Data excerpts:
theorem gfmulResult_b8 : gfmulResult .b8 s = .ok
    [.gfz (gfmul64 (s.gfa.extractLsb' 64 64) (s.gfb.extractLsb' 64 64) ++ 0#64 : BitVec (64 + 64))] false := by
  rw [gfmulResult, gfProduct_b8, setBlock_b8]

theorem gfmacResult_b16 : gfmacResult .b16 s = .ok [.gfz (s.gfz ^^^ gfmul128 s.gfa s.gfb)] false := by
  rw [gfmacResult, gfProduct_b16, blockOf_b16, xorOctets_octetsOf (m := 16), setBlock_b16]

theorem gfmacResult_b8 : gfmacResult .b8 s = .ok
    [.gfz ((s.gfz.extractLsb' 64 64 ^^^ gfmul64 (s.gfa.extractLsb' 64 64) (s.gfb.extractLsb' 64 64)) ++ 0#64 :
      BitVec (64 + 64))] false := by
  rw [gfmacResult, gfProduct_b8, blockOf_b8, xorOctets_octetsOf (m := 8), setBlock_b8]

end

/-- A command whose result is one write of GFZ succeeds with that GFZ, whatever CTRL holds. -/
theorem exec_of_gfzResult {i : Instr} {s : State} {z : Block}
    (hr : commandResult Config.engine i s = .ok [.gfz z] false) :
    exec i s = .next (State.succeed { s with gfz := z } false) := by
  rw [exec_eq, hr]
  rfl

/-- Settles O34: each command's only write is GFZ, with the octet strings read as registers. -/
theorem multiplierCommandsWriteGfz : Obligations.MultiplierCommandsWriteGfz := by
  refine ⟨⟨?_, ?_, ?_, ?_⟩, fun s => ⟨?_, ?_, ?_, ?_⟩⟩
  · exact Laws.DecodeEncode.gfmul64.1
  · exact Laws.DecodeEncode.gfmac64.1
  · exact Laws.DecodeEncode.gfmul128.1
  · exact Laws.DecodeEncode.gfmac128.1
  · exact exec_of_gfzResult (gfmulResult_b8 s)
  · exact exec_of_gfzResult (gfmacResult_b8 s)
  · exact exec_of_gfzResult (gfmulResult_b16 s)
  · exact exec_of_gfzResult (gfmacResult_b16 s)

end Sys2Proof.Machine
end

section
/-! PROOFS. The multiplier loop as a product of polynomials over GF(2) (R170–R172). -/

namespace Sys2Proof.Machine

/-! ### The shift of one iteration, bit by bit (R171) -/

theorem getLsbD_shiftLeft_one_succ {n : Nat} (x : BitVec n) {i : Nat} (hi : i + 1 < n) :
    (x <<< 1).getLsbD (i + 1) = x.getLsbD i := by
  simp only [BitVec.getLsbD_shiftLeft, hi, Nat.add_sub_cancel, Nat.not_lt.mpr (Nat.le_add_left 1 i), decide_true,
    decide_false, Bool.not_false, Bool.true_and]

/-- Clearing the top bit first changes nothing: the shift drops it. -/
theorem shiftLeft_one_clear_msb {n : Nat} (x : BitVec n) :
    (x &&& BitVec.ofNat n (2 ^ (n - 1) - 1)) <<< 1 = x <<< 1 := by
  apply BitVec.eq_of_getLsbD_eq
  intro i hi
  cases i with
  | zero => simp
  | succ i =>
    have kept : (BitVec.ofNat n (2 ^ (n - 1) - 1)).getLsbD i = true := by
      simp only [BitVec.getLsbD_ofNat, Nat.testBit_two_pow_sub_one, Bool.and_eq_true, decide_eq_true_eq]
      omega
    rw [getLsbD_shiftLeft_one_succ _ hi, getLsbD_shiftLeft_one_succ _ hi, BitVec.getLsbD_and, kept, Bool.and_true]

theorem gfShift_eq {n : Nat} (r x : BitVec n) : gfShift r x = x <<< 1 ^^^ if x.msb then r else 0#n := by
  rw [gfShift, shiftLeft_one_clear_msb]
  split
  · rfl
  · exact BitVec.xor_zero.symm

/-! ### An integer as a polynomial in `t`

`bitSum X v` is the polynomial of R172, and `bitSum t v` its value at an element `t` of a ring of characteristic 2. The
loop is followed at a `t` with P_n(t) = 0, where its reduction is an equation. -/

/-- The sum of the powers of `t` that the bits of `v` name. -/
def bitSum {R : Type*} [CommRing R] {n : Nat} (t : R) (v : BitVec n) : R :=
  ∑ i ∈ Finset.range n, if v.getLsbD i then t ^ i else 0

theorem map_bitSum {R S : Type*} [CommRing R] [CommRing S] (f : R →+* S) {n : Nat} (t : R) (v : BitVec n) :
    f (bitSum t v) = bitSum (f t) v := by
  simp only [bitSum, map_sum, apply_ite f, map_pow, map_zero]

section
variable {R : Type*} [CommRing R] {n : Nat} (t : R)

@[simp] theorem bitSum_zero : bitSum t 0#n = 0 := by simp [bitSum]

theorem bitSum_twoPow {k : Nat} (hk : k < n) : bitSum t (BitVec.twoPow n k) = t ^ k := by
  simp [bitSum, BitVec.getLsbD_twoPow, hk]

/-- A left shift multiplies by `t` and loses the term of degree `n`. -/
theorem bitSum_shiftLeft_one (x : BitVec n) :
    bitSum t (x <<< 1) + (if x.msb then t ^ n else 0) = t * bitSum t x := by
  cases n with
  | zero => simp [bitSum, BitVec.msb_eq_getLsbD_last]
  | succ m =>
    rw [bitSum, bitSum, Finset.sum_range_succ', Finset.sum_range_succ, mul_add, Finset.mul_sum,
      BitVec.msb_eq_getLsbD_last]
    have low : ∀ i ∈ Finset.range m, (if (x <<< 1).getLsbD (i + 1) then t ^ (i + 1) else 0) =
        t * if x.getLsbD i then t ^ i else 0 := by
      intro i hi
      have inside : i + 1 < m + 1 := Nat.succ_lt_succ (Finset.mem_range.mp hi)
      rw [getLsbD_shiftLeft_one_succ x inside, mul_ite, mul_zero, pow_succ']
    rw [Finset.sum_congr rfl low]
    simp [pow_succ']

@[simp] theorem bitSum_xor [Module (ZMod 2) R] (x y : BitVec n) :
    bitSum t (x ^^^ y) = bitSum t x + bitSum t y := by
  simp only [bitSum, ← Finset.sum_add_distrib, BitVec.getLsbD_xor]
  refine Finset.sum_congr rfl fun i _ => ?_
  cases x.getLsbD i <;> cases y.getLsbD i <;> simp [ZModModule.add_self]

end

/-! ### The loop (R171) -/

/-- The first `k` iterations. -/
def gfLoop {n : Nat} (r x y : BitVec n) (k : Nat) : BitVec n × BitVec n :=
  (List.range k).foldl (gfStep r y) (x, 0#n)

theorem gfmul_eq_gfLoop {n : Nat} (r x y : BitVec n) : gfmul r x y = (gfLoop r x y n).2 := rfl

theorem gfLoop_zero {n : Nat} (r x y : BitVec n) : gfLoop r x y 0 = (x, 0#n) := rfl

§ Required action:
Every entry should be duplicated exactly as written.

§ Response:
theorem gfmulResult_b8 : gfmulResult .b8 s = .ok
    [.gfz (gfmul64 (s.gfa.extractLsb' 64 64) (s.gfb.extractLsb' 64 64) ++ 0#64 : BitVec (64 + 64))] false := by
  rw [gfmulResult, gfProduct_b8, setBlock_b8]

theorem gfmacResult_b16 : gfmacResult .b16 s = .ok [.gfz (s.gfz ^^^ gfmul128 s.gfa s.gfb)] false := by
  rw [gfmacResult, gfProduct_b16, blockOf_b16, xorOctets_octetsOf (m := 16), setBlock_b16]

theorem gfmacResult_b8 : gfmacResult .b8 s = .ok
    [.gfz ((s.gfz.extractLsb' 64 64 ^^^ gfmul64 (s.gfa.extractLsb' 64 64) (s.gfb.extractLsb' 64 64)) ++ 0#64 :
      BitVec (64 + 64))] false := by
  rw [gfmacResult, gfProduct_b8, blockOf_b8, xorOctets_octetsOf (m := 8), setBlock_b8]

end

/-- A command whose result is one write of GFZ succeeds with that GFZ, whatever CTRL holds. -/
theorem exec_of_gfzResult {i : Instr} {s : State} {z : Block}
    (hr : commandResult Config.engine i s = .ok [.gfz z] false) :
    exec i s = .next (State.succeed { s with gfz := z } false) := by
  rw [exec_eq, hr]
  rfl

/-- Settles O34: each command's only write is GFZ, with the octet strings read as registers. -/
theorem multiplierCommandsWriteGfz : Obligations.MultiplierCommandsWriteGfz := by
  refine ⟨⟨?_, ?_, ?_, ?_⟩, fun s => ⟨?_, ?_, ?_, ?_⟩⟩
  · exact Laws.DecodeEncode.gfmul64.1
  · exact Laws.DecodeEncode.gfmac64.1
  · exact Laws.DecodeEncode.gfmul128.1
  · exact Laws.DecodeEncode.gfmac128.1
  · exact exec_of_gfzResult (gfmulResult_b8 s)
  · exact exec_of_gfzResult (gfmacResult_b8 s)
  · exact exec_of_gfzResult (gfmulResult_b16 s)
  · exact exec_of_gfzResult (gfmacResult_b16 s)

end Sys2Proof.Machine
end

section
/-! PROOFS. The multiplier loop as a product of polynomials over GF(2) (R170–R172). -/

namespace Sys2Proof.Machine

/-! ### The shift of one iteration, bit by bit (R171) -/

theorem getLsbD_shiftLeft_one_succ {n : Nat} (x : BitVec n) {i : Nat} (hi : i + 1 < n) :
    (x <<< 1).getLsbD (i + 1) = x.getLsbD i := by
  simp only [BitVec.getLsbD_shiftLeft, hi, Nat.add_sub_cancel, Nat.not_lt.mpr (Nat.le_add_left 1 i), decide_true,
    decide_false, Bool.not_false, Bool.true_and]

/-- Clearing the top bit first changes nothing: the shift drops it. -/
theorem shiftLeft_one_clear_msb {n : Nat} (x : BitVec n) :
    (x &&& BitVec.ofNat n (2 ^ (n - 1) - 1)) <<< 1 = x <<< 1 := by
  apply BitVec.eq_of_getLsbD_eq
  intro i hi
  cases i with
  | zero => simp
  | succ i =>
    have kept : (BitVec.ofNat n (2 ^ (n - 1) - 1)).getLsbD i = true := by
      simp only [BitVec.getLsbD_ofNat, Nat.testBit_two_pow_sub_one, Bool.and_eq_true, decide_eq_true_eq]
      omega
    rw [getLsbD_shiftLeft_one_succ _ hi, getLsbD_shiftLeft_one_succ _ hi, BitVec.getLsbD_and, kept, Bool.and_true]

theorem gfShift_eq {n : Nat} (r x : BitVec n) : gfShift r x = x <<< 1 ^^^ if x.msb then r else 0#n := by
  rw [gfShift, shiftLeft_one_clear_msb]
  split
  · rfl
  · exact BitVec.xor_zero.symm

/-! ### An integer as a polynomial in `t`

`bitSum X v` is the polynomial of R172, and `bitSum t v` its value at an element `t` of a ring of characteristic 2. The
loop is followed at a `t` with P_n(t) = 0, where its reduction is an equation. -/

/-- The sum of the powers of `t` that the bits of `v` name. -/
def bitSum {R : Type*} [CommRing R] {n : Nat} (t : R) (v : BitVec n) : R :=
  ∑ i ∈ Finset.range n, if v.getLsbD i then t ^ i else 0

theorem map_bitSum {R S : Type*} [CommRing R] [CommRing S] (f : R →+* S) {n : Nat} (t : R) (v : BitVec n) :
    f (bitSum t v) = bitSum (f t) v := by
  simp only [bitSum, map_sum, apply_ite f, map_pow, map_zero]

section
variable {R : Type*} [CommRing R] {n : Nat} (t : R)

@[simp] theorem bitSum_zero : bitSum t 0#n = 0 := by simp [bitSum]

theorem bitSum_twoPow {k : Nat} (hk : k < n) : bitSum t (BitVec.twoPow n k) = t ^ k := by
  simp [bitSum, BitVec.getLsbD_twoPow, hk]

/-- A left shift multiplies by `t` and loses the term of degree `n`. -/
theorem bitSum_shiftLeft_one (x : BitVec n) :
    bitSum t (x <<< 1) + (if x.msb then t ^ n else 0) = t * bitSum t x := by
  cases n with
  | zero => simp [bitSum, BitVec.msb_eq_getLsbD_last]
  | succ m =>
    rw [bitSum, bitSum, Finset.sum_range_succ', Finset.sum_range_succ, mul_add, Finset.mul_sum,
      BitVec.msb_eq_getLsbD_last]
    have low : ∀ i ∈ Finset.range m, (if (x <<< 1).getLsbD (i + 1) then t ^ (i + 1) else 0) =
        t * if x.getLsbD i then t ^ i else 0 := by
      intro i hi
      have inside : i + 1 < m + 1 := Nat.succ_lt_succ (Finset.mem_range.mp hi)
      rw [getLsbD_shiftLeft_one_succ x inside, mul_ite, mul_zero, pow_succ']
    rw [Finset.sum_congr rfl low]
    simp [pow_succ']

@[simp] theorem bitSum_xor [Module (ZMod 2) R] (x y : BitVec n) :
    bitSum t (x ^^^ y) = bitSum t x + bitSum t y := by
  simp only [bitSum, ← Finset.sum_add_distrib, BitVec.getLsbD_xor]
  refine Finset.sum_congr rfl fun i _ => ?_
  cases x.getLsbD i <;> cases y.getLsbD i <;> simp [ZModModule.add_self]

end

/-! ### The loop (R171) -/

/-- The first `k` iterations. -/
def gfLoop {n : Nat} (r x y : BitVec n) (k : Nat) : BitVec n × BitVec n :=
  (List.range k).foldl (gfStep r y) (x, 0#n)

theorem gfmul_eq_gfLoop {n : Nat} (r x y : BitVec n) : gfmul r x y = (gfLoop r x y n).2 := rfl

theorem gfLoop_zero {n : Nat} (r x y : BitVec n) : gfLoop r x y 0 = (x, 0#n) := rfl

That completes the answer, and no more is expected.